/GloRe

Global Reasoning module for visual recognition

Primary LanguagePythonMIT LicenseMIT

GloRe

Implementation for: Graph-Based Global Reasoning Networks (CVPR19)

Software

  • Image recognition experiments are in MXNet @92053bd
  • Video and segmentation experiments are in PyTorch (0.5.0a0+783f2c6)

Train & Evaluate

Train kinetics (single node):

./run_local.sh

Train kinetics (multiple nodes):

# please setup ./Host before running
./run_dist.sh

Evaluate the trained model on kinetics:

cd test
# check $ROOT/test/*.txt for the testing log
python test-single-clip.py

Note:

  • The code is adapted from MFNet (ECCV18).
  • ImageNet pretrained models (R50, R101) might be required. Please put it under $ROOT/network/pretrained/.
  • For image classification and segmentation tasks, please refer the code below.

Results

Image Recognition (ImageNet-1k)

Model Method Res3 Res4 Code & Model Top-1
ResNet50 Baseline link 76.2 %
ResNet50 w/ GloRe +3 link 78.4 %
ResNet50 w/ GloRe +2 +3 link 78.2 %
SE-ResNet50 Baseline link 77.2 %
SE-ResNet50 w/ GloRe +3 link 78.7 %
Model Method Res3 Res4 Code & Model Top-1
ResNet200 w/ GloRe +3 link 79.4 %
ResNet200 w/ GloRe +2 +3 link 79.7 %
ResNeXt101 (32x4d) w/ GloRe +2 +3 link 79.8 %
DPN-98 w/ GloRe +2 +3 link 80.2 %
DPN-131 w/ GloRe +2 +3 link 80.3 %

* We use pre-activation[1] and strided convolution[2] for all networks for simplicity and consistency.

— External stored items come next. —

-- ==== Sys2Proof/Tests/Slice0.lean ====
section
/-! SUPPORT. Tests. Expected results are the spec's own: the source vectors S1 to S5, the worked examples of R70, R85,
R95, R110, R121, R122 and the tables of 95_test_vectors.md, or words written out bit by bit from R56. Each statement
with hypotheses has a witness here, at the edges of its ranges. -/

namespace Sys2Proof.Tests

open Sys2Proof.Machine

/-- The reset state with a command word on its input ports. -/
def stateOf (c : CommandWord) : State := State.reset.present c

/-- What stands on `dout` after an outcome. -/
def result : Host.Outcome State Fault Refusal → Option Word
  | .next t => some t.dout
  | .fault _ => none
  | .refused _ => none

/-- The refusal an outcome ends in. -/
def refusal : Host.Outcome State Fault Refusal → Option Refusal
  | .next _ => none
  | .fault _ => none
  | .refused r => some r

/-- The result list a program ends with. -/
def results : Host.Outcome (State × List Word) Fault Refusal → Option (List Word)
  | .next p => some p.2
  | .fault _ => none
  | .refused _ => none

/-! ### Well-formedness: an ill-formed term for each check -/

theorem test_wf_reserved_selectors_refused :
    wfCommand 0x60000#19 = false ∧ wfCommand 0x7FFFF#19 = false ∧ wfCommand 0x5FFFF#19 = true := by decide
theorem test_wf_sample_pattern_too_large : Written.wf ⟨.lin2mulaw, .hex4 65536⟩ = false := by decide
theorem test_wf_sample_above_range : Written.wf ⟨.lin2alaw, .decimal 32768⟩ = false := by decide
theorem test_wf_sample_below_range : Written.wf ⟨.lin2alaw, .decimal (-32769)⟩ = false := by decide
theorem test_wf_byte_too_large :
    Written.wf ⟨.mulaw2lin, .hex2 256⟩ = false ∧ Written.wf ⟨.alaw2lin, .hex2 256⟩ = false := by decide
theorem test_wf_two_digits_for_a_sample : Written.wf ⟨.lin2mulaw, .hex2 0⟩ = false := by decide
theorem test_wf_four_digits_for_a_byte :
    Written.wf ⟨.ulaw2alaw, .hex4 0⟩ = false ∧ Written.wf ⟨.alaw2ulaw, .hex4 0⟩ = false := by decide
theorem test_wf_decimal_for_a_byte :
    Written.wf ⟨.mulaw2lin, .decimal 0⟩ = false ∧ Written.wf ⟨.alaw2lin, .decimal 0⟩ = false := by decide

/-! ### Decoding: a word of each constructor, written out from R56 -/

theorem test_decode_lin2mulaw : decode 0b0001000000000000001#19 = .instr (.lin2mulaw 0x8001#16) := by decide
theorem test_decode_mulaw2lin : decode 0b0010000000110000000#19 = .instr (.mulaw2lin 0x01#8 0x80#8) := by decide
theorem test_decode_lin2alaw : decode 0b0100111111111111111#19 = .instr (.lin2alaw 0x7FFF#16) := by decide
theorem test_decode_alaw2lin : decode 0b0111000000000000001#19 = .instr (.alaw2lin 0x80#8 0x01#8) := by decide
theorem test_decode_ulaw2alaw : decode 0b1001111111111001110#19 = .instr (.ulaw2alaw 0xFF#8 0xCE#8) := by decide
theorem test_decode_alaw2ulaw : decode 0b1010000000011101010#19 = .instr (.alaw2ulaw 0x00#8 0xEA#8) := by decide
theorem test_decode_reserved :
    decode 0b1100000000000000001#19 = .reservedSelector 6#3 ∧
    decode 0b1111111111111111111#19 = .reservedSelector 7#3 := by decide
theorem test_encode_worked_examples :
    encode (.lin2mulaw 0x03E8#16) = 0x003E8#19 ∧ encode (.alaw2ulaw 0#8 0xEA#8) = 0x500EA#19 := by decide
theorem test_decode_table_word :
    decodeTableWord 24 0x100CE = some (.mulaw2lin 0#8 0xCE#8) ∧ decodeTableWord 24 0x60000 = none := by decide
/-- The example line of R62, `LIN2MULAW 0x7F7B -> 0x80`, and a decimal sample. -/
theorem test_assemble :
    Written.assemble ⟨.lin2mulaw, .hex4 0x7F7B⟩ = some 0x07F7B#19 ∧
    Written.assemble ⟨.lin2alaw, .decimal (-16)⟩ = some 0x2FFF0#19 := by decide

/-! ### One step of each operation -/

/-- S1 and the corner case of -32768 (decision D8). -/
theorem test_lin2mulaw_zero_and_smallest :
    result (step (stateOf 0x00000#19)) = some 0x00FF#16 ∧ result (step (stateOf 0x08000#19)) = some 0x0000#16 := by
  decide
/-- The worked example of R70 and a segment edge of 95_test_vectors.md 2.1. -/
theorem test_lin2mulaw_1000_and_segment_edge :
    result (step (stateOf 0x003E8#19)) = some 0x00CE#16 ∧ result (step (stateOf 0x0FF84#19)) = some 0x006F#16 := by
  decide
/-- The worked example of R85, and the ignored bits (2.6). -/
theorem test_mulaw2lin_988_and_ignored_bits :
    result (step (stateOf 0x100CE#19)) = some 0x03DC#16 ∧ result (step (stateOf 0x1ABFF#19)) = some 0x0000#16 := by
  decide
/-- The smallest result, and the second byte of zero. -/
theorem test_mulaw2lin_smallest_and_negative_zero :
    result (step (stateOf 0x10000#19)) = some 0x8284#16 ∧ result (step (stateOf 0x1007F#19)) = some 0x0000#16 := by
  decide
/-- The worked example of R95 and the clamped sample. -/
theorem test_lin2alaw_2000_and_smallest :
    result (step (stateOf 0x207D0#19)) = some 0x00EA#16 ∧ result (step (stateOf 0x28000#19)) = some 0x002A#16 := by
  decide
/-- -16 and -256, where the set-aside reading would differ (R102). -/
theorem test_lin2alaw_takes_the_absolute_value :
    result (step (stateOf 0x2FFF0#19)) = some 0x0054#16 ∧ result (step (stateOf 0x2FF00#19)) = some 0x0045#16 := by
  decide
/-- The worked example of R110 and S5 with ignored bits (2.6). -/
theorem test_alaw2lin_2016_and_8 :
    result (step (stateOf 0x300EA#19)) = some 0x07E0#16 ∧ result (step (stateOf 0x3FFD5#19)) = some 0x0008#16 := by
  decide
/-- The smallest result, segment 1, and a μ-law byte given to the A-law decoder (R174, 2.6). -/
theorem test_alaw2lin_smallest_segment_one_and_other_law :
    result (step (stateOf 0x3002A#19)) = some 0x8200#16 ∧ result (step (stateOf 0x300C5#19)) = some 0x0108#16 ∧
    result (step (stateOf 0x300CE#19)) = some 0x01B8#16 := by decide
/-- The lookup with the open table, and the worked example with the default one. -/
theorem test_ulaw2alaw_lookup :
    result (step (stateOf 0x4FFCE#19)) = some (zext16 (Config.tblU2A 0xCE#8)) ∧
    ulaw2alaw Tables.default 0xCE#8 = 0xFA#8 := ⟨rfl, by decide⟩
/-- The lookup with the open table, and the worked example with the default one. -/
theorem test_alaw2ulaw_lookup :
    result (step (stateOf 0x500EA#19)) = some (zext16 (Config.tblA2U 0xEA#8)) ∧
    alaw2ulaw Tables.default 0xEA#8 = 0xBF#8 := ⟨rfl, by decide⟩
theorem test_reserved_selectors_are_refused :
    refusal (step (stateOf 0x60000#19)) = some (.reservedSelector 6#3) ∧
    refusal (step (stateOf 0x7FFFF#19)) = some (.reservedSelector 7#3) := by decide
theorem test_fetch_word_is_run : result (step (State.reset.withFetchWord 24 0x003E8)) = some 0x00CE#16 := by decide
/-- Steps 3 and 4 of program P1. -/
theorem test_program_p1_steps_3_and_4 :
    results (runProgram [0x003E8#19, 0x100CE#19] State.reset) = some [0x00CE#16, 0x03DC#16] := by decide
/-- The 14-bit form and the mixed reading it must not be confused with (C1). -/
theorem test_lin2mulaw14_at_the_clip : lin2mulaw14 32635 = 0x80#8 ∧ lin2mulawWith 8159 32635 = 0x9F#8 := by decide
theorem test_may_feed_matches_laws :
    mayFeed .lin2mulaw .mulaw2lin = true ∧ mayFeed .lin2mulaw .alaw2lin = false ∧
    mayFeed .ulaw2alaw .alaw2lin = true ∧ mayFeed .alaw2ulaw .alaw2ulaw = false := by decide
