-- ==== Sys2Proof/Decode.lean ====
section
/-! DEFINITION. The decoder (30_encoding.md rules R90 to R103), total on any bytes and rejecting by name, and after it
the encoder, written from the same tables. -/

namespace Sys2Proof

/-! ## Byte order (20_memory.md rule R67) -/

/-- Four stream bytes as a big-endian word: the first is the most significant (rules R67 and R134). -/
def wordOfBytes (b0 b1 b2 b3 : Byte) : Word := b0 ++ b1 ++ b2 ++ b3

/-- A word as four stream bytes, most significant first (rules R67 and R139). -/
def bytesOfWord (w : Word) : List Byte :=
  [w.extractLsb' 24 8, w.extractLsb' 16 8, w.extractLsb' 8 8, w.extractLsb' 0 8]

/-- Eight stream bytes as one number, the first most significant (spec/opcode_table.json, row TRAILER). -/
def trailerOfBytes (b0 b1 b2 b3 b4 b5 b6 b7 : Byte) : BitVec 64 :=
  b0 ++ b1 ++ b2 ++ b3 ++ b4 ++ b5 ++ b6 ++ b7

/-- The eight stream bytes of a number, most significant first. -/
def bytesOfTrailer (t : BitVec 64) : List Byte :=
  [t.extractLsb' 56 8, t.extractLsb' 48 8, t.extractLsb' 40 8, t.extractLsb' 32 8,
   t.extractLsb' 24 8, t.extractLsb' 16 8, t.extractLsb' 8 8, t.extractLsb' 0 8]

/-! ## The decoder -/

/-- Why bytes are no instruction. There is no illegal token (rule R104): the bytes can only end too early. -/
inductive DecodeError where
  /-- A tag byte is wanted and there is none. -/
  | noTag
  /-- Fewer than three payload bytes after the tag 0xFE (rule R94). -/
  | shortRgb
  /-- Fewer than four payload bytes after the tag 0xFF (rule R95). -/
  | shortRgba
  /-- No second byte after a LUMA tag (rule R98). -/
  | shortLuma
  /-- Fewer than 14 bytes for the header record (rule R91). -/
  | shortHeader
  /-- Fewer than 8 bytes for the trailer record (rule R92). -/
  | shortTrailer
deriving DecidableEq, Repr

/-- The outcome of decoding: an instruction with the bytes after it, or a named rejection. -/
abbrev Decoded := Except DecodeError (Instr × List Byte)

/-- The tag of a token that is not 0xFE or 0xFF: bits 7:6 of its first byte (rules R96 to R99). -/
def tagBits (t : Byte) : BitVec 2 := t.extractLsb' 6 2

/-- Tokens with a full-byte tag aside, the token a first byte selects by its top two bits (rule R101). -/
def decodeTagged (t : Byte) (rest : List Byte) : Decoded :=
  if tagBits t = 0b00#2 then
    .ok (.index (t.extractLsb' 0 6), rest)
  else if tagBits t = 0b01#2 then
    .ok (.diff (t.extractLsb' 4 2) (t.extractLsb' 2 2) (t.extractLsb' 0 2), rest)
  else if tagBits t = 0b10#2 then
    match rest with
    | u :: rest' => .ok (.luma (t.extractLsb' 0 6) (u.extractLsb' 4 4) (u.extractLsb' 0 4), rest')
    | [] => .error .shortLuma
  else
    .ok (.run (t.extractLsb' 0 6), rest)

/-- One token (rules R93 to R102). The two full-byte tags are matched first, which is what keeps 0xFE and 0xFF out of
RUN (rule R101). -/
def decodeToken : List Byte → Decoded
  | [] => .error .noTag
  | t :: rest =>
    if t = 0xFE#8 then
      match rest with
      | r :: g :: b :: rest' => .ok (.rgb r g b, rest')
      | _ => .error .shortRgb
    else if t = 0xFF#8 then
      match rest with
      | r :: g :: b :: a :: rest' => .ok (.rgba r g b a, rest')
      | _ => .error .shortRgba
    else decodeTagged t rest

/-- The header record (rule R91). -/
def decodeHeader : List Byte → Decoded
  | m0 :: m1 :: m2 :: m3 :: w0 :: w1 :: w2 :: w3 :: h0 :: h1 :: h2 :: h3 :: c :: s :: rest =>
    .ok (.header (wordOfBytes m0 m1 m2 m3) (wordOfBytes w0 w1 w2 w3) (wordOfBytes h0 h1 h2 h3) c s, rest)
  | _ => .error .shortHeader

/-- The trailer record (rule R92). -/
def decodeTrailer : List Byte → Decoded
  | b0 :: b1 :: b2 :: b3 :: b4 :: b5 :: b6 :: b7 :: rest =>
    .ok (.trailer (trailerOfBytes b0 b1 b2 b3 b4 b5 b6 b7), rest)
  | _ => .error .shortTrailer

/-- The decoder. Which unit stands next is given: the record codec and the token phase never look for one another's
bytes (44_decoder.md rule R273). -/
def decode : Record → List Byte → Decoded
  | .header, bs => decodeHeader bs
  | .token, bs => decodeToken bs
  | .trailer, bs => decodeTrailer bs

/-! ## How many bytes to read

DEC reads a byte at a time (40_byte_stream.md rule R133) and stops reading as soon as the unit is whole, or as a header
field just read is one it must refuse (41_header_trailer.md rules R162 and R163). -/

/-- The length in bytes of the token whose first byte is `t` (rules R100 and R102). -/
def tokenLength (t : Byte) : Nat :=
  if t = 0xFE#8 then 4
  else if t = 0xFF#8 then 5
  else if tagBits t = 0b10#2 then 2
  else 1

/-- How many header bytes are read, given those read so far: to the end of the first field that is refused (rules R162
and R163: each field is checked "as soon as it is read"). The last field, the colour space, ends the record. -/
def headerNeed (bs : List Byte) : Nat :=
  if bs.length < 4 then 4
  else if bs.take 4 ≠ bytesOfWord magicWord then 4
  else if bs.length < 8 then 8
  else if (bs.drop 4).take 4 = [0#8, 0#8, 0#8, 0#8] then 8
  else if bs.length < 12 then 12
  else if (bs.drop 8).take 4 = [0#8, 0#8, 0#8, 0#8] then 12
  else if bs.length < 13 then 13
  else if bs[12]? ≠ some 3#8 ∧ bs[12]? ≠ some 4#8 then 13
  else 14

/-- How many bytes of the unit are read in all, as far as the bytes read so far tell. -/
def bytesNeeded : Record → List Byte → Nat
  | .header, bs => headerNeed bs
  | .token, [] => 1
  | .token, t :: _ => tokenLength t
  | .trailer, _ => 8

/-- The longest instruction, the header record (rule R91). -/
def longestInstr : Nat := 14

/-- Bytes read, made up to the longest instruction with zeros. The zeros stand for header fields after a refused one:
they are never read, and no check looks at them (60_exceptions.md rule R309). -/
def padded (bs : List Byte) : List Byte := bs ++ List.replicate longestInstr 0#8

/-- The instruction of the bytes read. -/
def decodeRead (k : Record) (bs : List Byte) : Option Instr :=
  match decode k (padded bs) with
  | .ok (i, _) => some i
  | .error _ => none

/-! ## The encoder -/

/-- The bytes of an instruction, in stream order (rules R94 to R99, R91, R92 and R118). -/
def encode : Instr → List Byte
  | .rgb r g b => [0xFE#8, r, g, b]
  | .rgba r g b a => [0xFF#8, r, g, b, a]
  | .index idx => [0b00#2 ++ idx]
  | .diff dr2 dg2 db2 => [0b01#2 ++ dr2 ++ dg2 ++ db2]
  | .luma dg32 drg8 dbg8 => [0b10#2 ++ dg32, drg8 ++ dbg8]
  | .run n1 => [0b11#2 ++ n1]
  | .header magic w h c s => bytesOfWord magic ++ bytesOfWord w ++ bytesOfWord h ++ [c, s]
  | .trailer t => bytesOfTrailer t

/-- The bytes of a sequence of instructions, with nothing between them (rule R90). -/
def encodeAll (is : List Instr) : List Byte := is.flatMap encode

/-! ## Words as spec/opcode_table.json numbers them -/

/-- The `n` low bytes of a number, the least significant first. -/
def bytesFromLow : Nat → Nat → List Byte
  | 0, _ => []
  | n + 1, w => BitVec.ofNat 8 w :: bytesFromLow n (w / 256)

/-- A 32-bit word of a number, as big-endian stream bytes. -/
def bigEndianWord (w : Nat) : List Byte := bytesOfWord (BitVec.ofNat 32 w)

/-- Which unit a row of the table is, by its width and its word. TRAILER is the one row of 64 bits. HEADER is the one
row that is matched on a 32-bit word, the magic; it has 14 bytes when written whole. Every other word is a token. -/
def tableRecord (nbits w : Nat) : Record :=
  if nbits = 64 then .trailer
  else if nbits = 112 then .header
  else if 32 ≤ nbits ∧ w % 2 ^ 32 = magicWord.toNat then .header
  else .token

/-- The stream bytes of a table word, zeros above `nbits` up to the longest instruction. Tokens are numbered by bytes,
the first in bits 7..0. The table numbers HEADER by big-endian 32-bit words, the first ("stream bytes 0..3 read as a
big-endian u32") in bits 31..0; a HEADER word numbered by bytes is known by its magic and taken as such. The table
numbers TRAILER as one number, "first byte most significant". -/
def tableBytes (nbits w : Nat) : List Byte :=
  let v := w % 2 ^ nbits
  match tableRecord nbits w with
  | .token => bytesFromLow longestInstr v
  | .header =>
    if bytesFromLow 4 v = bytesOfWord magicWord then bytesFromLow longestInstr v
    else bigEndianWord v ++ bigEndianWord (v / 2 ^ 32) ++ bigEndianWord (v / 2 ^ 64) ++ bytesFromLow 2 (v / 2 ^ 96)
  | .trailer => bytesOfTrailer (BitVec.ofNat 64 v) ++ bytesFromLow 6 0

/-- The instruction the decoder reads from a table word. -/
def decodeTableWord (nbits w : Nat) : Option Instr :=
  match decode (tableRecord nbits w) (tableBytes nbits w) with
  | .ok (i, _) => some i
  | .error _ => none

end Sys2Proof
end

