/-! ## The writer WR (40_byte_stream.md rules R136 to R140) -/

/-- What a write comes to. -/
inductive WriteOutcome where
  /-- Every byte was taken. -/
  | ok
  /-- The sink failed: `IoError(sink)`. -/
  | failed
  /-- The sink has not answered: the write waits (rule R130). -/
  | waiting
deriving DecidableEq, Repr

/-- `WR.drain` (rule R137): offer the buffered bytes to the sink. An `ok` appends all of them to `SINK` and empties the
buffer. A `fail` sets `WR.ERR` and leaves the buffer. What the sink has taken of an offer it fails no rule says (R136 and
R137 are silent, 93_implementation_defined.md U9 leaves it open): it has the first `kept` bytes, a number of the port's
plan that may be anything (DESIGN CHOICE, assumption log 7). After a failure WR offers nothing more. -/
def drain (s : State) : WriteOutcome × State :=
  if s.enc.wr.buf = [] then (.ok, s)
  else if s.enc.wr.err then (.failed, s)
  else
    match s.sink.grants with
    | none =>
      (.ok, { s.withEnc { s.enc with wr := { s.enc.wr with buf := [] } } with
        sink := { s.sink with bytes := s.sink.bytes ++ s.enc.wr.buf } })
    | some (n + 1) =>
      (.ok, { s.withEnc { s.enc with wr := { s.enc.wr with buf := [] } } with
        sink := { s.sink with bytes := s.sink.bytes ++ s.enc.wr.buf, grants := some n } })
    | some 0 =>
      match s.sink.tail with
      | .silent => (.waiting, s)
      | .failed kept =>
        (.failed, { s.withEnc { s.enc with wr := { s.enc.wr with err := true } } with
          sink := { s.sink with bytes := s.sink.bytes ++ s.enc.wr.buf.take kept } })

/-- Drain a full buffer. -/
def drainIfFull (s : State) : WriteOutcome × State :=
  if s.par.chunk ≤ s.enc.wr.buf.length then drain s else (.ok, s)

/-- The state after WR takes a byte into its buffer (rule R138). -/
def State.putByte (s : State) (b : Byte) : State :=
  s.withEnc { s.enc with
    wr := { s.enc.wr with buf := s.enc.wr.buf ++ [b] }, epos := s.enc.epos + 1, sent := s.enc.sent + 1 }

/-- `WR.write_u8(b)` (rule R138). -/
def writeU8 (b : Byte) (s : State) : WriteOutcome × State :=
  if s.enc.wr.err then (.failed, s) else drainIfFull (s.putByte b)

/-- `emit(b0, b1, ...)` (43_encoder.md rule R215): the bytes in order, up to the first that fails or waits. -/
def writeBytes : List Byte → State → WriteOutcome × State
  | [], s => (.ok, s)
  | b :: bs, s =>
    match writeU8 b s with
    | (.ok, s') => writeBytes bs s'
    | (.failed, s') => (.failed, s')
    | (.waiting, s') => (.waiting, s')

/-- `WR.flush` (rule R140). -/
def flush (s : State) : WriteOutcome × State :=
  if s.enc.wr.err then (.failed, s) else drain s

/-! ## The pixel output of DEC (44_decoder.md rules R270 to R276) -/

/-- How many bytes of a pixel `out` writes (rule R275). -/
def outWidth (och : Byte) : Nat := if och = 4#8 then 4 else 3

/-- The bytes of a pixel in a buffer of that many channels: R, G, B and, of four, A (20_memory.md rule R63). -/
def pixelBytes (p : Pixel) (width : Nat) : List Byte :=
  if width = 4 then [p.r, p.g, p.b, p.a] else [p.r, p.g, p.b]

/-- `out(p)` (rule R275). -/
def outPixel (p : Pixel) (s : State) : State :=
  let w := outWidth s.dec.och
  { s.withDec { s.dec with wcur := s.dec.wcur + 1 } with
    pixout := memWrite s.pixout (s.dec.wcur * w) (pixelBytes p w) }

/-- `out(p)` repeated (rule R276). -/
def outPixels (p : Pixel) : Nat → State → State
  | 0, s => s
  | n + 1, s => outPixels p n (outPixel p s)

/-- The alpha policy of 3-channel streams (rule R270). -/
def alphaPolicy (s : State) (p : Pixel) : Pixel :=
  if s.dec.hdr.ch = 3#8 ∧ s.par.alpha3 = .force then { p with a := 255#8 } else p

/-- The cache update of a token (rule R271): the store is unconditional for the tokens that store. -/
def storeIf (store : Bool) (p : Pixel) (cache : Cache) : Cache :=
  if store then cacheStore cache (hash p) p else cache

/-- The end of the token phase (rule R273). -/
def endBody (s : State) : State :=
  if s.dec.wcur = s.dec.npix then s.withDec { s.dec with phase := .trailer } else s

Video Recognition (Kinetics-400)

Model input frames stride Res3 Res4 Model Clip Top-1
Res50 (3D) + Ours 8 8 +2 +3 link 68.0 %
Res101 (3D) + Ours 8 8 +2 +3 link 69.2 %

* ImageNet-1k pretrained models: R50(link), R101(link).

Semantic Segmentation (Cityscapes)

Method Backbone Code & Model IoU cla. iIoU cla. IoU cat. iIoU cat.
FCN + 1 GloRe unit ResNet50 link 79.5% 60.3% 91.3% 81.5%
FCN + 1 GloRe unit ResNet101 link 80.9% 62.2% 91.5% 82.1%

* All networks are evaluated on Cityscapes test set by the testing server without using extra “coarse” training set.

Other Resources

ImageNet-1k Training/Validation List:

ImageNet-1k category name mapping table:

Kinetics Dataset:

Cityscapes Dataset:

FAQ

Where can I find the code for image classification and segmentation?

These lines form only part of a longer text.